The last thing surrounding DNS, which ties into the router domain defined above, is the “Forward local domain queries to upstream DNS”. This should be No. You don’t want a query for “xbox.home” to be passed up to be resolved at the internet level. You want it to stay on your network.
With DNS setup in this way, your hosts (blah.home) are answered first from the local DNS cache while external hosts (www.apple.com) are answered from your ISP (or OpenDNS, Google, etc) DNS servers.
f) Click the Apply button when done.
I typically assign a static address to devices that I want to always be at a certain address (like a printer, NAS drive, etc). I typically setup appliances like streaming players and TV’s with static addresses too since they really don’t need to change.
I still wanted to resolve the problem where these non-DCHP devices (devices with static IP assignments) could be resolved on the network WITHOUT having to modify configuration from the command line. Remember, simple, low maintenance.
To resolve this I changed all devices with static IP’s to DHCP. Bonus that makes device setup simpler too. I then setup DHCP reservations for them within the DHCP pool in a particular range (99 or less). This way I can easily identify “appliances” from computing devices.
a) Set the “Enable Manual Assignment” to Yes.
b) Use the dropdown to select a device, which will have the MAC address or device name (if it was given by the requesting client or defined manually on the ASUSWRT Client list).
c) Set the address (it will default to whatever it was assigned by the server). If you want to change it, change it.
d) Click the + button.
e) Click the Apply button.
Traffic Control
With DD-WRT I had devices setup in ranges with guest range relegated to low bandwidth and peer to peer services blocked. I want the same thing with ASUSWRT. I also had my devices defined with particular classes of service.
The ASUSWRT firmware has defaults based on traffic type, mainly surrounding file transfer.
Once enabled you can delete the default ones, and add custom ones.

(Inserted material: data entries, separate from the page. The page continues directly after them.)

-- ==== Sys2Proof/Machine/Bits.lean ====
section
/-!
DEFINITION. Bit fields, sign extension and little-endian byte order (R3): the helpers that the decoder and the meanings
share.
-/
namespace Sys2Proof

/-- Bits [lo + len - 1 : lo] of a bit vector. -/
def fld {n : Nat} (lo len : Nat) (w : BitVec n) : BitVec len := w.extractLsb' lo len

/-- Bits [lo + len - 1 : lo] of a bit vector, as a number. -/
def fldN {n : Nat} (lo len : Nat) (w : BitVec n) : Nat := (w.extractLsb' lo len).toNat

/-- Bit i. -/
def bitAt {n : Nat} (i : Nat) (w : BitVec n) : Bool := w.getLsbD i

/-- Bits [lo + len - 1 : lo] of w replaced by x. -/
def putFld {n : Nat} (lo len : Nat) (x : Nat) (w : BitVec n) : BitVec n :=
  (w &&& ~~~ (((BitVec.ofNat n (2 ^ len - 1))) <<< lo)) ||| ((BitVec.ofNat n (x % 2 ^ len)) <<< lo)

/-- The bits of a field, sign-extended to 64 bits (R63). -/
def sext64 {n : Nat} (w : BitVec n) : BitVec 64 := w.signExtend 64

/-- Field of a Nat taken as a bit string. -/
def natFld (lo len x : Nat) : Nat := (x >>> lo) % 2 ^ len

/-- The signed value of the low n bits of x. -/
def toSigned (n x : Nat) : Int :=
  if x % 2 ^ n < 2 ^ (n - 1) then ((x % 2 ^ n : Nat) : Int) else ((x % 2 ^ n : Nat) : Int) - ((2 ^ n : Nat) : Int)

/-- A number as its n bytes, least significant first (R3). -/
def bytesOf : Nat → Nat → List Byte
  | 0, _ => []
  | n + 1, x => BitVec.ofNat 8 x :: bytesOf n (x / 256)

/-- The number that bytes hold, least significant first (R3). -/
def ofBytes : List Byte → Nat
  | [] => 0
  | b :: r => b.toNat + 256 * ofBytes r

/-- The first n bytes of a list, missing ones as zero. -/
def takeBytes : Nat → List Byte → List Byte
  | 0, _ => []
  | n + 1, [] => 0 :: takeBytes n []
  | n + 1, b :: r => b :: takeBytes n r
/-- n bytes of a list from offset o, missing ones as zero. -/
def bytesAt (o n : Nat) (l : List Byte) : List Byte := takeBytes n (l.drop o)

/-- The number in n bytes of a list at offset o. -/
def numAt (o n : Nat) (l : List Byte) : Nat := ofBytes (bytesAt o n l)

/-- x rounded down, and up, to a multiple of n. -/
def alignDown (n x : Nat) : Nat := x / n * n
def alignUp (n x : Nat) : Nat := (x + n - 1) / n * n
def ceilDiv (x n : Nat) : Nat := (x + n - 1) / n

/-- The numbers lo, lo + 1, .. below hi. -/
def span (lo hi : Nat) : List Nat := (List.range (hi - lo)).map (lo + ·)

/-- The number of set bits of x among its low n bits. -/
def popcount (n : Nat) (x : Nat) : Nat := (List.range n).foldl (fun s i => if x.testBit i then s + 1 else s) 0

/-- A bit vector of n bits from a predicate on bit numbers. -/
def maskOf (n : Nat) (f : Nat → Bool) : BitVec n :=
  BitVec.ofNat n ((List.range n).foldl (fun acc i => if f i then acc + 2 ^ i else acc) 0)

/-- CRC-64 with the polynomial of ECMA-182 (R346, R373), from 0, most significant bit first (log 30). -/
def crc64Step (crc : BitVec 64) (b : BitVec 8) : BitVec 64 :=
  (List.range 8).foldl (fun c _ => if c.msb then (c <<< 1) ^^^ 0x42F0E1EBA9EA3693#64 else c <<< 1)
    (crc ^^^ (b.zeroExtend 64 <<< 56))
def crc64 (l : List Byte) : BitVec 64 := l.foldl crc64Step 0

end Sys2Proof
end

I added the peer to peer services using the service name drop down and selecting the common ones. To add, select it, set the priority, and click the + sign icon.
I then added my devices, this time using the Source IP or Mac dropdown. The name will show up if it was offered by the requesting client or was manually defined on the ASUS Client list. This makes it a cinch to add, unlike DD-WRT where you add each device by MAC address only.
Once defined, click the Apply button.
So what about the lower priority guest traffic? With ASUSWRT, any traffic not matching a rule gets routed to the “Low” setting. I have my low and lowest settings set to use very little bandwidth.
I now have ASUSWRT doing everything DD-WRT was doing, and without command line management.
Oh, and now is a good time to backup the configuration using the Administration/Save feature.